UK stocks closed lower on Tuesday as global markets were rattled by increasing regulatory interference from the Chinese authorities.
Better than expected consumer confidence data in the US wasn’t enough to prevent stocks retreating across the board with the Nasdaq 100 falling close to 2% in early trading ahead of earnings updates from big tech heavyweights Microsoft and Alphabet after the close.
At the UK market close the FTSE index of leading shares was down 0.4% to 6,996.
Scottish Mortgage Trust (SMT), one of Britain’s biggest investors in innovative giants such as Tencent and Alibaba, was caught in the fall-out from Beijing’s assault as its shares fell 3.3% to £12.91.
There were odd bright spots, notably specialty chemicals group Croda (CRDA), which saw its shares rally 5.6% to £82.66 after it said full year profits were now expected to be significantly ahead of expectations. This follows a 39% rise in half year revenues and a 42% increase in operating profits, with business boosted by its contract to supply vaccine maker Pfizer.
Reckitt Benckiser (RKT), which sells Nurofen painkiller and Dettol cleaner, tumbled 7.6% to £56.52, having swung to a £1.94 billion first-half loss on lower revenue and a write-down on Chinese infant formula assets.
The company stoked fears of rising supply constraints in the economy by warning that its margins would fall for the full year. It held its interim dividend steady at 73p per share.
Online greeting cards and gifts group Moonpig (MOON) slumped 9.3% to 385p, despite posting a 3.4% rise in pre-tax annual profit.
Moonpig’s underlying profit jumped 41% after its revenue more than doubled, though it forecast revenue to fall substantially this year as conditions normalise following the end of lockdowns.
Banking group Virgin Money (VMED) added 2% to 197.7p after it upgraded annual margin guidance after boosting mortgage lending volumes in its third quarter.
Virgin Money forecast its net interest margin for the full year to be modestly ahead of 160 basis points, having risen to 168 basis points in the third quarter.
Convenience foods manufacturer Greencore (GNC) gained 3.3% to 133.2p after upgrading its annual revenue forecast following a strong third quarter.
Greencore now expects to generate a fiscal 2021 adjusted operating profit outturn of between £36 million and £40 million, versus previous guidance of £32.5 million.
ELSEWHERE ON THE MARKET
Bus and train company FirstGroup (FGP) dipped 0.2% to 84.3p despite swinging to a £115.8 million annual profit, after cost cuts and government subsidies helped buffer it from a pandemic-led slump in demand.
Looking ahead, FirstGroup said it expected volumes to recover to between 80% and 90% of pre-pandemic levels during the first year after social distancing restrictions on public transport end.

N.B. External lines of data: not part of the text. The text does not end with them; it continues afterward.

-- ==== Sys2Proof/Safety.lean ====
section
/-!
DEFINITION. What counts as a safe step, one that answers a next state, and the parts of the device by which frames are stated:
which of them a command can change; and when a command of the interfaces may start or has ended.
-/
namespace Sys2Proof.Machine
/-- The command of a handle has ended with this status, progress and result, and its completion waits in its queue pair's outbound Spool FIFO
(R299, R300). -/
abbrev Dev.Completed (d : Dev) (h status progress : Nat) (result : List Nat) : Prop :=
  (∃ c ∈ d.lci.cmds, c.handle = h ∧ c.state = 4 ∧ c.status = status ∧ c.progress = progress ∧ c.result = result) ∧
    h ∈ (d.qp (qpOf h)).out

/-- No command of the table ends in silence (R293): none is to leave the table for the unfinished-work log at the end of this event. -/
abbrev Dev.Loud (d : Dev) : Prop := ∀ c ∈ d.lci.cmds, c.silent = false

/-- Firmware may take the command of a handle from Spool and start it at once (R296, R299, R301, R302): it is the oldest of its pair in Spool, no
field, range, head or launch rule of its SQ entry is broken, nothing holds it back, and the slots, rights and states it needs are
there. -/
structure Dev.Startable (F : Fuses) (d : Dev) (h op : Nat) (c : Cmd) : Prop where
  found : d.cmd h = some c
  ready : d.lci.ready = true
  runs : d.fwRuns = true
  spool : c.state = 0
  opcode : sqOpcode c.entry = op
  alone : c.chan = none ∧ c.slot = none ∧ c.tag = none ∧ c.data = [] ∧ c.progress = 0 ∧ c.stops = []
  oldest : ∀ x ∈ d.lci.cmds, qpOf x.handle = qpOf h → x.seq < c.seq → x.state ≠ 0
  fields : takeErr F d c.head c.entry = 0
  free : (d.mapCmd h fun y => { y with state := 1 }).heldBack { c with state := 1 } = false
  needs : startErr F (d.mapCmd h fun y => { y with state := 1 }) c.head c.entry = 0
  loud : d.Loud

/-- A head's CXL mailbox serves a command (R308): the head is in use with its link up, firmware serves mailboxes, and no earlier command of this
mailbox still waits for the Keel store. -/
abbrev Dev.MailOpen (F : Fuses) (d : Dev) (h : Head) : Prop :=
  activeHead F d h = true ∧ (d.head h).linkUp = true ∧ d.rmServed = true ∧ d.images.running ≠ 3 ∧ d.keelOwes (mailOwner h) = false

/-- The register mailbox may begin a command for a head (R307): firmware serves it and none is in progress. -/
abbrev Dev.MailboxFree (F : Fuses) (d : Dev) (h : Head) : Prop :=
  activeHead F d h = true ∧ (d.head h).linkUp = true ∧ d.rmServed = true ∧ d.keelOwes rmOwner = false ∧ d.lci.rmBusy = false ∧
    d.lci.rmBoot = false

/-- A die takes a frame as a command (R133, R137): its initialisation has ended, it is out of power-down, and it is not in echo mode, which ends
once its CE_N has been high for 1 µs. -/
abbrev Die.Listens (x : Die) (now : Nat) : Prop := x.init = false ∧ x.pd = false ∧ (x.echo = false ∨ x.ceHigh + 1000 < now)

/-- A frame to die m with further CE_N low reaches die k (R120): k is m, or another die of its channel that `others` names, and the class and the
configuration have it. -/
abbrev Addressed (F : Fuses) (d : Dev) (m : Nat) (others : BitVec 8) (k : Nat) : Prop :=
  d.populated F k = true ∧ (k = m ∨ (k / 8 = m / 8 ∧ others.getLsbD (k % 8) = true))
end Sys2Proof.Machine

namespace Sys2Proof

/-- The command runs on this state: its effect answers a next state. -/
def Completes (i : Instr) (s : Machine.State) : Prop := ∃ t, Machine.exec i s = .next t

/-- The step answers a next state. -/
def StepSafe (s : Machine.State) : Prop := ∃ t, Machine.step s = .next t

/-- The parts of the device, one for each field of `Machine.Dev`. -/
inductive Part where
  | regs | a | b | tether | launch | gpio | keel | log | aon | cores | sems | images | pmc | bst | dbg | gon | cache | media
  | tracts | drift | sec | str | lci | pwr | therm | out | fresh
  deriving DecidableEq, Repr

open Machine

/-- A part is the same in both. -/
def Part.same (d e : Dev) : Part → Prop
  | .regs => e.regs = d.regs
  | .a => e.a = d.a
  | .b => e.b = d.b
  | .tether => e.tether = d.tether
  | .launch => e.launch = d.launch
  | .gpio => e.gpio = d.gpio
  | .keel => e.keel = d.keel
  | .log => e.log = d.log
  | .aon => e.aon = d.aon
  | .cores => e.cores = d.cores
  | .sems => e.sems = d.sems
  | .images => e.images = d.images
  | .pmc => e.pmc = d.pmc
  | .bst => e.bst = d.bst
  | .dbg => e.dbg = d.dbg
  | .gon => e.gon = d.gon
  | .cache => e.cache = d.cache
  | .media => e.media = d.media
  | .tracts => e.tracts = d.tracts
  | .drift => e.drift = d.drift
  | .sec => e.sec = d.sec
  | .str => e.str = d.str
  | .lci => e.lci = d.lci
  | .pwr => e.pwr = d.pwr
  | .therm => e.therm = d.therm
  | .out => e.out = d.out
  | .fresh => e.fresh = d.fresh

/-- Between two devices only the listed parts differ. -/
structure Touches (l : List Part) (d e : Dev) : Prop where
  same : ∀ p, p ∉ l → p.same d e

Gambling technology group Playtech (PTEC) slipped 0.9% to 377.2p on announcing that it performed in line with expectations in the first half, as online strength offset weakness at its Italian retail business.
Daily Mirror publisher Reach (RCH) jumped 6.7% to 334p, despite posting a loss owing to a large tax bill, after it saw its first-half revenue rise 4%. Reach also reinstated its interim dividend at 2.75p per share.
Door and window components supplier Tyman (TYMN) shed 1% to 445.5p even as it reinstated its interim dividend after its first-half profit more than doubled on a rebound in sales.